At the population level, Mazza Gingival Index (P<0.001) and gingival bleeding (P=0.026) were significantly higher during EG (mean gingival bleeding 26.00±9.59 and Mazza Gingival Index 2.12±0.48) than during NG (mean gingival bleeding 13.5±5.12 and Mazza Gingival Index 1.61±0.24) based on paired t-tests. Furthermore, for individual subjects, clinical parameters between NG and EG were significantly correlated. Parameters that were significantly correlated between the two time points in the same subjects included gingival bleeding (Pearson’s correlation: r=0.31, P=0.03) and Mazza Gingival Index (Pearson’s correlation: r=0.35, P=0.01).

We have previously shown that plaque microbiota changed more during gingivitis than did the salivary microbiota (Huang et al., 2011). Therefore, to trace the structural and functional dynamics of the bacterial community during gingivitis retrogression and progression, we started by sequencing 16S rRNA gene amplicons from 150 plaque samples (one sample each during NG, baseline and EG for each of the 50 subjects), averaging 7293 sequences per sample (Supplementary Table S1).

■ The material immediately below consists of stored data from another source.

/-- The registers of the window. -/
inductive Reg where
  | ident
  | mbReq (w : Who) | mbRsp (w : Who) | mbXfer (w : Who)
  | mbBuf (w : Who) (k : Nat)            -- doubleword k of the buffer
  | snapCtl | tableFence | faultSummary | faultClear | tamperStatus | poolA | poolB | poolShort
  | rtAddr (e : Fin 1024) | rtAttr (e : Fin 1024) | rtLabel (e : Fin 1024) | rtRes
  | instId (n : Fin 128) | instStatus (n : Fin 128) | instErr (n : Fin 128)
  | inval (n : Fin 128) | invalStatus (n : Fin 128) | fence (n : Fin 128)
  | mirror (n : Fin 128) (i : Fin 16) | head (n : Fin 128) (j : Fin 8) | arm (n : Fin 128) (j : Fin 8)
  | dfCtx (n : Fin 128) | dfStart (n : Fin 128) | dfData (n : Fin 128) | dfLast (n : Fin 128)
  | dfExpect (n : Fin 128) (w : Fin 8) | dfResult (n : Fin 128) (w : Fin 8)
  | window (n : Fin 128) (k : Nat)       -- doubleword k of the instance counter window
  deriving DecidableEq, Repr

/-- The register at an offset of instance page n (R136, R290, R347). -/
def pageReg (n : Fin 128) (o : Nat) : Option Reg :=
  if o = 0x000 then some (.instId n)
  else if o = 0x008 then some (.instStatus n)
  else if o = 0x010 then some (.instErr n)
  else if o = 0x020 then some (.inval n)
  else if o = 0x028 then some (.invalStatus n)
  else if o = 0x040 then some (.fence n)
  else if 0x080 ≤ o ∧ o < 0x100 then some (.mirror n (Fin.ofNat 16 ((o - 0x080) / 8)))
  else if 0x100 ≤ o ∧ o < 0x180 then
    some (if o % 16 < 8 then .head n (Fin.ofNat 8 ((o - 0x100) / 16)) else .arm n (Fin.ofNat 8 ((o - 0x100) / 16)))
  else if o = 0x200 then some (.dfCtx n)
  else if o = 0x208 then some (.dfStart n)
  else if o = 0x210 then some (.dfData n)
  else if o = 0x218 then some (.dfLast n)
  else if 0x240 ≤ o ∧ o < 0x280 then some (.dfExpect n (Fin.ofNat 8 ((o - 0x240) / 8)))
  else if 0x280 ≤ o ∧ o < 0x2C0 then some (.dfResult n (Fin.ofNat 8 ((o - 0x280) / 8)))
  else if o = 0x400 then some (.mbReq (.inst n))
  else if o = 0x408 then some (.mbRsp (.inst n))
  else if o = 0x410 then some (.mbXfer (.inst n))
  else if 0x480 ≤ o ∧ o < 0x500 then some (.mbBuf (.inst n) ((o - 0x480) / 8))
  else if 0x800 ≤ o then some (.window n ((o - 0x800) / 8))
  else none

/-- The register at an offset of the window, none where nothing is mapped. `o` is a multiple of 8. -/
def regAt (o : Nat) : Option Reg :=
  if o = 0x0_0000 then some .ident
  else if o = 0x0_1000 then some (.mbReq .mgr)
  else if o = 0x0_1008 then some (.mbRsp .mgr)
  else if o = 0x0_1010 then some (.mbXfer .mgr)
  else if 0x0_1800 ≤ o ∧ o < 0x0_2000 then some (.mbBuf .mgr ((o - 0x0_1800) / 8))
  else if o = 0x0_2000 then some .snapCtl
  else if o = 0x0_2040 then some .tableFence
  else if o = 0x0_2080 then some .faultSummary
  else if o = 0x0_2088 then some .faultClear
  else if o = 0x0_2090 then some .tamperStatus
  else if o = 0x0_2100 then some .poolA
  else if o = 0x0_2108 then some .poolB
  else if o = 0x0_2110 then some .poolShort
  else if 0x4_0000 ≤ o ∧ o < 0x4_8000 then
    let e := Fin.ofNat 1024 ((o - 0x4_0000) / 32)
    some (if o % 32 < 8 then .rtAddr e else if o % 32 < 16 then .rtAttr e else if o % 32 < 24 then .rtLabel e else .rtRes)
  else if 0x8_0000 ≤ o ∧ o < 0x10_0000 then pageReg (Fin.ofNat 128 ((o - 0x8_0000) / 0x1000)) (o % 0x1000)
  else none

/-- The instance whose page holds a register; none for the manager's pages. -/
def Reg.page : Reg → Option (Fin 128)
  | .instId n | .instStatus n | .instErr n | .inval n | .invalStatus n | .fence n | .mirror n _ | .head n _ | .arm n _
  | .dfCtx n | .dfStart n | .dfData n | .dfLast n | .dfExpect n _ | .dfResult n _ | .window n _
  | .mbReq (.inst n) | .mbRsp (.inst n) | .mbXfer (.inst n) | .mbBuf (.inst n) _ => some n
  | _ => none

/-- The mailbox that a register belongs to. -/
def Reg.box : Reg → Option Who
  | .mbReq w | .mbRsp w | .mbXfer w | .mbBuf w _ => some w
  | _ => none

/-- The access is naturally aligned and of one width (R60). -/
def fits (a : Tgt) (addr : Nat) : Bool := a.width != .other && addr % 8 == if a.width = .high then 4 else 0

/-! ## Mailboxes (R347 to R350) -/

/-- The request that a value of MB_REQ makes (R348). -/
def Mailbox.request (m : Mailbox) (v : Nat) : DReq :=
  let index := bits v 31 16
  let sub := bits v 15 8
  let data := padTo (bits v 43 32) m.buffer
  match bits v 2 0 with
  | 1 => named index sub .read
  | 2 => named index sub (.write · data)
  | 3 => named index sub (.segWrite · (bit v 3) (bit v 4) (if bit v 3 then m.total else 0) data)
  | 4 => named index sub (.segRead · (bit v 3) 0)
  | 5 => .abort
  | _ => .bad .range

/-- A write of MB_REQ (R347). (DEDUCED, log entry 23.) -/
def State.writeMbReq (s : State) (w : Who) (v : Word) : State :=
  match s.dict.box w with
  | some m => s.startRequest w (m.request v.toNat)
  | none => s

/-- The bytes of doubleword k that the access covers take those of v. -/
def patch (a : Tgt) (k : Nat) (v : Word) (b : Bytes) : Bytes :=
  let old := BitVec.ofNat 64 (le b (8 * k) 8)
  b.take (8 * k) ++ toLe 8 (merge a.width old v).toNat ++ b.drop (8 * k + 8)

/-- A write to the buffer, ignored while BUSY is 1 (R348). -/
def State.writeMbBuf (s : State) (a : Tgt) (w : Who) (k : Nat) (v : Word) : State :=
  s.updDict fun d => d.updBox w fun m => if m.busy then m else { m with buffer := patch a k v m.buffer }

/-- A write of MB_XFER: TOTAL is its bits 31:0 (R350). -/
def State.writeMbXfer (s : State) (a : Tgt) (w : Who) (v : Word) : State :=
  if a.hasLow then s.updDict fun d => d.updBox w fun m => { m with total := bits v.toNat 31 0 } else s

/-! ## What a write does -/

/-- A write of SNAP_CTL: PERIOD, then REQ (R462). (DEDUCED, log entry 23.) -/
def State.writeSnapCtl (s : State) (v : Word) : State :=
  let s := s.updCnt fun c => { c with period := bits v.toNat 23 8 }
  if bit v.toNat 0 then s.requestSnap else s

/-- A write of RING_INVAL (R174, R175). -/
def State.writeInval (s : State) (n : Fin 128) (v : Word) : State :=
  let i := bits v.toNat 35 32
  match s.sqOf n i with
  | some g => if bit v.toNat 36 then s.release n i g else s.hold n i g (v.setWidth 32)
  | none => s

/-- A register that takes only whole, 64-bit writes (R174, R290, R347). -/
def Reg.whole : Reg → Bool
  | .mbReq _ | .inval _ | .dfStart _ | .dfData _ | .dfLast _ | .dfExpect _ _ => true
  | _ => false

/-- An admitted write to a register; to one that is only read it does nothing (DESIGN CHOICE, log entry 18). -/
def State.writeReg (s : State) (a : Tgt) (r : Reg) (v : Word) : State :=
  let low (f : State → State) : State := if a.hasLow then f s else s
  if r.whole ∧ a.width ≠ .full then s.portError else match r with
  | .mbReq w => s.throughBox w (·.writeMbReq w v)
  | .mbXfer w => s.throughBox w (·.writeMbXfer a w v)
  | .mbBuf w k => s.throughBox w (·.writeMbBuf a w k v)
  | .snapCtl => low (·.writeSnapCtl v)
  | .tableFence => if bit v.toNat 0 then low State.tableFence else s
  | .faultClear => low (·.faultClear v)
  | .rtAddr e => s.writeRtAddr a e v
  | .rtAttr e => s.writeRtAttr a e v
  | .rtLabel e => s.updRt fun t =>
    { t with entries := t.entries.set e { t.entries[e] with label := merge a.width t.entries[e].label v } }
  | .instErr n => if bit v.toNat 9 then low (·.clearErr n) else s
  | .inval n => s.writeInval n v
  | .fence n => if bit v.toNat 1 then low (·.switchBank n) else if bit v.toNat 0 then low (·.drain n) else s
  | .head n j => match s.cqOf n j.val with
    | some q => low (·.writeHead n q (v.setWidth 32))
    | none => s
  | .arm n j => match s.cqOf n j.val with
    | some q => if bit v.toNat 0 then low fun s => (s.updCq q fun c => { c with armed := true }).fire q else s
    | none => s
  | .dfCtx n => low (·.updDf n fun d => d.writeCtx v.toNat)
  | .dfStart n => s.writeDfStart n v
  | .dfData n => s.writeDfData n v
  | .dfLast n => s.writeDfLast n v
  | .dfExpect n w => s.writeDfExpect n w v
  | .ident | .mbRsp _ | .faultSummary | .tamperStatus | .poolA | .poolB | .poolShort | .rtRes | .instId _ | .instStatus _
  | .invalStatus _ | .mirror _ _ | .dfResult _ _ | .window _ _ => s

/-- Registers whose writes are answered in this start-up state: all once step 6 of R435 is reached; in ROM mode IDENT, FAULT_CLEAR
and the manager mailbox (R4, R433, R460, R492). (DEDUCED, log entry 18.) -/
def State.servedNow (s : State) (r : Reg) : Bool :=
  s.pwr.boot == .ready || (s.pwr.boot == .romMode && (r == .ident || r == .faultClear || r.box == some .mgr))

/-- A write of v to the register is one that ends COAST (R468): all but IDENT, the region table, the request of a snapshot and a write
that meets an error response; MB_REQ, which may refuse any write, looks for itself. (DEDUCED, log entry 28.) -/
def State.endsCoast (s : State) (a : Tgt) (r : Reg) (v : Word) : Bool :=
  match r with
  | .mbXfer w | .mbBuf w _ => s.boxClean w
  | .ident | .rtAddr _ | .rtAttr _ | .rtLabel _ | .rtRes | .mbReq _ => false
  | .snapCtl => !(a.hasLow && bit v.toNat 0)
  | r => !r.whole || a.width == .full

/-! ## What a read returns -/

/-- Fields placed side by side: each value at its lowest bit. -/
def fields (l : List (Nat × Nat)) : Word := BitVec.ofNat 64 ((l.map fun p => p.2 * 2 ^ p.1).sum)

/-- The longest run of slots in no instance's range (R128). -/
def State.slotRun (s : State) : Nat :=
  let taken := (allInst.filter fun n => (s.inst n).held).map fun n => ((s.inst n).live.slotBase, (s.inst n).live.slotQuota)
  let next (b : Nat) : Nat := ((taken.filter fun p => decide (b ≤ p.1) && p.2 != 0).map (·.1)).foldl min 8192
  let starts := 0 :: taken.map fun p => p.1 + p.2
  (starts.map fun b => if taken.any (fun p => decide (p.1 ≤ b) && decide (b < p.1 + p.2)) then 0 else next b - b).foldl max 0

/-- Slots in no instance's range. -/
def State.freeSlots (s : State) : Nat :=
  8192 - ((allInst.filter fun n => (s.inst n).held).map fun n => (s.inst n).live.slotQuota).sum

/-- POOL_FREE_A and POOL_FREE_B (R128). -/
def State.poolFreeA (s : State) : Word :=
  fields [(0, s.freeCredits none), (16, s.freeSlots), (32, (allSq.filter fun g => (s.sq g).owner.isNone).length),
    (48, (allCq.filter fun q => (s.cq q).owner.isNone).length)]
def State.poolFreeB (s : State) : Word :=
  fields [(0, (allInst.filter fun n => n.val != 0 && (s.inst n).state == .free).length), (16, s.slotRun),
    (32, s.freeEdge none), (44, s.freeTc none 0), (48, s.freeTc none 1), (52, s.freeTc none 2), (56, s.freeTc none 3)]

/-- INST_STATUS (R138). -/
def State.instStatus (s : State) (n : Fin 128) : Word :=
  let i := s.inst n
  fields [(0, i.state.code), (3, flag i.quiesced), (4, flag i.logEnable), (5, flag i.logOverflow),
    (6, flag ((s.cqsOf n).any fun q => (s.cq q).stalled)), (7, flag (i.drawn != i.credits)), (16, i.outstanding),
    (32, i.credits)]

/-- INST_ERR (R139). -/
def Inst.errWord (i : Inst) : Word := fields [(0, i.errCode), (8, flag i.errMore), (12, i.errPage)]

/-- RING_INVAL_STATUS (R176). -/
def State.invalStatus (s : State) (n : Fin 128) : Word :=
  let i := s.inst n
  fields [(0, i.invalAt.toNat), (32, i.invalSq),
    (36, flag ((s.sqOf n i.invalSq).any fun g => (s.sq g).hold.isSome)), (37, flag i.invalDone)]

/-- The SQ mirror (R168). -/
def Sq.mirror (q : Sq) : Word :=
  fields [(0, q.consumed.toNat), (32, q.state.code), (35, flag q.hold.isSome)]

/-- The CQ head register (R181). -/
def Cq.headWord (c : Cq) : Word :=
  fields [(0, c.head.toNat), (32, c.overflow.length), (39, flag c.stalled), (40, flag c.headErr)]

/-- DF_CTX (R291). -/
def Df.ctxWord (d : Df) : Word :=
  fields [(0, d.alg), (8, flag d.compare), (16, d.outLen), (24, d.state.code), (32, if d.state = .failed then d.err else 0),
    (40, d.free)]

/-- MB_RSP and MB_XFER (R349, R350). -/
def Mailbox.rspWord (m : Mailbox) : Word :=
  fields [(0, flag m.busy), (1, flag m.done), (2, flag m.more), (16, m.status), (32, m.rlen)]
def Mailbox.xferWord (m : Mailbox) : Word := fields [(0, m.total), (32, m.doneBytes)]

/-- A doubleword of the instance counter window (R391). -/
def State.windowWord (s : State) (n : Fin 128) (k : Nat) : Word :=
  if k = 255 then BitVec.ofNat 64 s.cnt.seq
  else if k < 10 then BitVec.ofNat 64 (s.counter (0x2080 + n.val) (k + 1))
  else 0#64
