-- ==== Sys2Proof/Machine/Step.lean ====
section
/-! DEFINITION. One step: the command at the front of the queue, or the passing of time when the queue is empty. -/

namespace Sys2Proof.Machine

/-- Take the first waiting command and run it on the state with the queue's rest; an empty queue lets time pass
(DESIGN CHOICE, log entry 3). -/
def step (s : State) : Host.Outcome State Fault Refusal :=
  match s.pending with
  | c :: rest => exec c { s with pending := rest }
  | [] => .next (tick s)

/-- s with the command a word spells in front of its queue; no word spells one. (DESIGN CHOICE, log entry 1.) -/
def State.withFetchWord (s : State) (nbits w : Nat) : State :=
  match decodeTableWord nbits w with
  | some c => { s with pending := c :: s.pending }
  | none => s

end Sys2Proof.Machine
end

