/-! ## EOA over the network -/

/-- R359, R360, R364 to R368: a HELLO opens an opening and, whole and good, is answered with HELLO_REPLY; a FINISH opens the
session; a REQUEST in sequence runs and its RESPONSE is kept, and sent again for the same SEQ; a CLOSE is answered and ends
the session; a PDU whose tag fails is counted, and SEQ never passes 2^32 - 1. The numbering of sessions, how a HELLO's fragments are matched,
the order of its refusals, and what a frame of bad form gives, are the model's reading (log entry 34). -/
def Obligations.EoaMessages : Prop :=
  ∀ (s : State) (f : EoaIn) (k : Fin 8) (x : Session) (via : Via) (pdu : Bytes), s.oflRxReady = true → s.flt.fifo = [] →
    s.pduOf f = some (via, pdu) → pduOk pdu = true →
    let p := pdu.take (pduLen pdu)
    let q := pduSeq p
    let u0 := (s.exchange 0 (.pdu f.raw)).endRx via
    let source (y : Session) : Bool := !y.opened && y.via == via && y.port == f.port && y.hello.isEmpty
    let recent := s.eoa.hellos.filter fun c => decide (s.now < c + 60 * 10 ^ 9)
    let new := Session.opening s.eoa.nextNum via f.port s.now
    let y := x.addFrag p s.now
    let u := (((u0.setSession k (some y)).count 0x201A 1).engineWork).exchange 0 (.tbTime s.pins.tbTime)
    let Others (t : State) : Prop := ∀ j : Fin 8, j ≠ k → (t.eoa.sessions[j] : Option Session) = s.eoa.sessions[j]
    let Sends (t : State) (v : Via) (port : Nat) (l : List Bytes) : Prop :=
      t.eoa.held = s.eoa.held ++ l.map fun b => (⟨v, port, b⟩ : EoaOut)
    let Framed (t : State) : Prop := Others t ∧ t.eoa = { u0.eoa with sessions := t.eoa.sessions, held := t.eoa.held }
    let Refused (o : Host.Outcome State Fault Refusal) (num : Nat) (st : EStatus) : Prop := ∃ t, o = .next t
      ∧ t.eoa.sessions[k] = none ∧ Sends t x.via x.port [errorPdu st num] ∧ Framed t
      ∧ (t.jnl.events.getLast?).map (fun e => (e.code, e.detail))
        = some (0x0009, padTo 8 (toLe 2 st.code ++ toLe 1 (viaCode x.via) ++ toLe 1 x.port))
      ∧ t = { s with eoa := t.eoa, cnt := t.cnt, pwr := u.pwr, jnl := t.jnl, flt := s.flt.withLogs t.flt }
    (pduType pdu = 1 →
      (s.findSession source = none → s.pwr.prep = none → fragNo p = 0 → recent.length < 16 → s.openingRefused = none →
        ((List.finRange 8).find? fun j => (s.eoa.sessions[j] : Option Session).isNone) = some k → 1 < fragCount p →
        new.fragOk p 6746 = true → ∃ t, exec (.hello f) s = .next t ∧ t.eoa.sessions[k] = some (new.addFrag p s.now) ∧ Others t
          ∧ t.eoa = { u0.eoa with
              sessions := t.eoa.sessions, hellos := recent ++ [s.now]
              nextNum := if s.eoa.nextNum = 0xFFFFFFFF then 1 else s.eoa.nextNum + 1 }
          ∧ t = { u0 with cnt := t.cnt, eoa := t.eoa })
      ∧ (s.findSession source = none → s.pwr.prep = none → fragNo p = 0 → 16 ≤ recent.length →
          exec (.hello f) s = .next { u0 with eoa := { u0.eoa with hellos := recent, helloDrops := s.eoa.helloDrops + 1 } })
      ∧ (s.findSession source = none → fragNo p ≠ 0 → exec (.hello f) s = .next (u0.count 0x201A 2))
      ∧ (s.findSession source = some (k, x) → x.fragOk p 6746 = false → ∃ t, exec (.hello f) s = .next t
          ∧ t.eoa.sessions[k] = none ∧ Sends t x.via x.port [errorPdu .typeLength 0] ∧ Framed t)
      ∧ (∀ m, s.findSession source = some (k, x) → x.fragOk p 6746 = true → y.message = some m → m.length = 6746 →
        (u.helloRefused m = none → ∃ t z, exec (.hello f) s = .next t ∧ t.eoa.sessions[k] = some z ∧ z.opened = false
          ∧ z.hello = m ∧ z.reply = (u.helloReply m).1 ∧ z.secret = (u.helloReply m).2.1 ∧ z.anchor = some (byteAt m 1254)
          ∧ Sends t x.via x.port (handshake 2 x.number z.reply) ∧ Framed t
          ∧ t = { s with eoa := t.eoa, cnt := t.cnt, pwr := u.pwr, free := t.free, rng := t.rng, flt := s.flt.withLogs t.flt })
        ∧ (∀ st, u.helloRefused m = some st → Refused (exec (.hello f) s) 0 st)))
    ∧ (∀ m, pduType pdu = 3 →
        s.findSession (fun y => !y.opened && y.number == pduSession p && !y.hello.isEmpty && y.via == via && y.port == f.port) =
          some (k, x) → x.fragOk p 3405 = true → y.message = some m → m.length = 3405 →
        let good := sigsOk x.clientEc 0x49 x.clientPq (digest 0x32 48 (x.hello ++ x.reply)) (m.take 96) (m.drop 96)
        let z := y.opened_ m s.now
        (s.openCount < s.cfg.sessionsMax → good = true → ∃ t, exec (.finish f) s = .next t ∧ t.eoa.sessions[k] = some z ∧ Framed t
          ∧ Sends t x.via x.port [z.protect 4 0 (toLe 1 x.roles ++ zeros 3 ++ toLe 4 s.cfg.idleLimit)]
          ∧ t = { u0 with eoa := t.eoa, cnt := t.cnt, pwr := u.pwr })
        ∧ (s.openCount < s.cfg.sessionsMax → good = false → Refused (exec (.finish f) s) x.number .authFail)
        ∧ (s.cfg.sessionsMax ≤ s.openCount → Refused (exec (.finish f) s) x.number .stateConflict))
    ∧ (s.findSession (fun y => y.opened && y.number == pduSession p) = some (k, x) →
      (x.unprotect p = none → ∀ c ∈ [(0x10, Instr.request f), (0x1F, Instr.close f)], pduType pdu = c.1 →
        ∃ t, exec c.2 s = .next t ∧ t.eoa.sessions[k] = some { x with drops := x.drops + 1 } ∧ Framed t ∧ t.eoa.held = s.eoa.held
          ∧ t = { u0 with eoa := t.eoa, cnt := t.cnt })
      ∧ (∀ b, x.unprotect p = some b →
        (∀ c ∈ [(0x10, Instr.request f), (0x1F, Instr.close f)], pduType pdu = c.1 → q = x.lastSeq + 1 → x.inProcess = false →
          2 ^ 32 ≤ q → ∃ t, exec c.2 s = .next t ∧ t.eoa.sessions[k] = none ∧ Framed t ∧ t.eoa.held = s.eoa.held)
        ∧ (∀ r, pduType pdu = 0x10 → q = x.lastSeq → x.stored = some r → ∃ t, exec (.request f) s = .next t ∧ Framed t
          ∧ t.eoa.sessions[k] = some { x with lastTime := s.now } ∧ Sends t x.via x.port [r] ∧ t = { u0 with eoa := t.eoa, cnt := t.cnt })
        ∧ (∀ i sub o, pduType pdu = 0x10 → q = x.lastSeq + 1 → x.inProcess = false → q < 2 ^ 32 → s.dictBusy = false →
          s.dict.batch = none → s.dict.waiting = [] → s.pwr.prep = none →
          parseBatch k x.number q b = .ok ⟨k, x.number, q, 1, false, [⟨i, sub, false, .read o⟩], [], none⟩ →
          let z := x.accept via f.port q s.now
          let v := (u0.count 0x201A 1).setSession k (some z)
          let a := z.protect 0x11 q (responseBody 1 false .ok 0 [⟨.ok, i, sub, false, 0, v.valueOf o⟩])
          v.readDenied (.session k) o = none → o.isDomain = false → (v.valueOf o).length ≤ 1448 →
          ∃ t, exec (.request f) s = .next t ∧ t.eoa.sessions[k] = some { z with stored := some a, inProcess := false } ∧ Framed t
            ∧ Sends t via f.port [a] ∧ t.dict.last = .ok
            ∧ t = { u0 with eoa := t.eoa, cnt := t.cnt, pwr := { s.pwr with coastCause := t.pwr.coastCause }, dict := t.dict })
        ∧ (pduType pdu = 0x1F → q = x.lastSeq + 1 → x.inProcess = false → q < 2 ^ 32 → ∃ t, exec (.close f) s = .next t
          ∧ t.eoa.sessions[k] = none ∧ Framed t ∧ Sends t via f.port [x.protect 0x1F q []]
          ∧ t = { u0 with eoa := t.eoa, cnt := t.cnt, dict := t.dict, jnl := { s.jnl with updOpen := t.jnl.updOpen } })))

/-- R361, R367, R368: a session ends at 16 drops and at IDLE_LIMIT, an opening after 10 s, with everything it had open, and the dropped
opening is counted; the transport's time-out ends the reception, or the transmission, and the next PDU goes out. That an opening which times
out counts as dropped, and that the row serves N_Bs too, is log entry 34; ISO 15765-2 itself is log entry 10. -/
def Obligations.EoaTimers : Prop :=
  ∀ (s : State) (k : Fin 8) (b : Fin 4),
    let u := s.exchange 0 .tick
    let Gone (t : State) : Prop := t.eoa.sessions[k] = none
      ∧ (∀ j : Fin 8, j ≠ k → (t.eoa.sessions[j] : Option Session) = s.eoa.sessions[j])
      ∧ t.eoa = { s.eoa with sessions := t.eoa.sessions } ∧ t.transfer (.session k) = none
    let Only (t : State) (x : IsoTp) (out : List Bytes) : Prop :=
      t = { u with eoa := { s.eoa with tp := s.eoa.tp.set b x, out := s.eoa.out ++ out } }
    let pad := List.replicate 2 (s.bindPad b)
    (∀ x, s.eoa.sessions[k] = some x →
      (x.opened = true → 16 ≤ x.drops → ∃ t, exec (.sessionDropLimit k) s = .next t ∧ Gone t
        ∧ t = { s with eoa := t.eoa, dict := t.dict, jnl := { s.jnl with updOpen := t.jnl.updOpen } })
      ∧ (x.drops < 16 → exec (.sessionDropLimit k) s = .next s)
      ∧ (x.opened = true → ∃ t, exec (.idleLimit k) s = .next t ∧ Gone t
        ∧ t = { u with eoa := t.eoa, dict := t.dict, jnl := { s.jnl with updOpen := t.jnl.updOpen } })
      ∧ (x.opened = false → ∃ t, exec (.openingIdle k) s = .next t ∧ Gone t
        ∧ t = { (u.count 0x201A 2) with eoa := t.eoa, dict := t.dict, jnl := { s.jnl with updOpen := t.jnl.updOpen } }))
    ∧ (s.eoa.sessions[k] = none → ∀ c ∈ [Instr.sessionDropLimit k, .openingIdle k, .idleLimit k], exec c s = .next s)
    ∧ (s.alive = false → ∀ d, exec (.nCrTimeout b d) s = .next s)
    ∧ (s.alive = true → let x := s.eoa.tp[b]
      (∃ t, exec (.nCrTimeout b false) s = .next t ∧ Only t { x with rx := none } [])
      ∧ (x.queue = [] → ∃ t, exec (.nCrTimeout b true) s = .next t ∧ Only t { x with tx := none } [])
      ∧ (∀ p, x.queue = [p] → p.length = 60 → s.flt.fifo = [] → ∃ t, exec (.nCrTimeout b true) s = .next t
          ∧ Only t { x with tx := none, queue := [] }
            [eoaBeat 2 (byteAt s.cfg.canBinds[b] 0) 64 (s.canId b 8) ++ [0#8, 60#8] ++ p ++ pad])
      ∧ (∀ p, x.queue = [p] → 62 < p.length → s.flt.fifo = [] → ∃ t, exec (.nCrTimeout b true) s = .next t
          ∧ Only t { x with tx := some (p.drop 62), txSn := 1, queue := [] }
            [eoaBeat 2 (byteAt s.cfg.canBinds[b] 0) 64 (s.canId b 8) ++ toBe 2 (0x1000 + p.length) ++ p.take 62]))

The oral microbiota is profoundly altered during the retrogression–progression model

For each of the 150 plaque microbiota, bacterial phyla, genera and species were identified and their relative abundance quantified via taxonomic assignment against reference databases. At the phylum level, nearly all sequences were from 13 bacterial phyla, including 6 predominant bacterial phyla commonly encountered in the oral cavity: Firmicutes, Proteobacteria, Bacteroidetes, Actinobacteria, Fusobacteria and TM7 (each with average relative abundance >1% at least one time point) (Supplementary Figure S1A). Between the gingivitis states (NG and EG) and the healthy gingival state (baseline), significant difference (P<0.05; paired t-test) was found in five predominant phyla: Actinobacteria, Firmicutes, TM7, Bacteroidetes and Fusobacteria. A temporal shift of community structure along the progression from NG to baseline to EG was apparent, characterized by the elevated relative abundance of Actinobacteria and Firmicutes at baseline, and that of TM7, Bacteroidetes and Fusobacteria during NG and EG (Supplementary Figure S1A).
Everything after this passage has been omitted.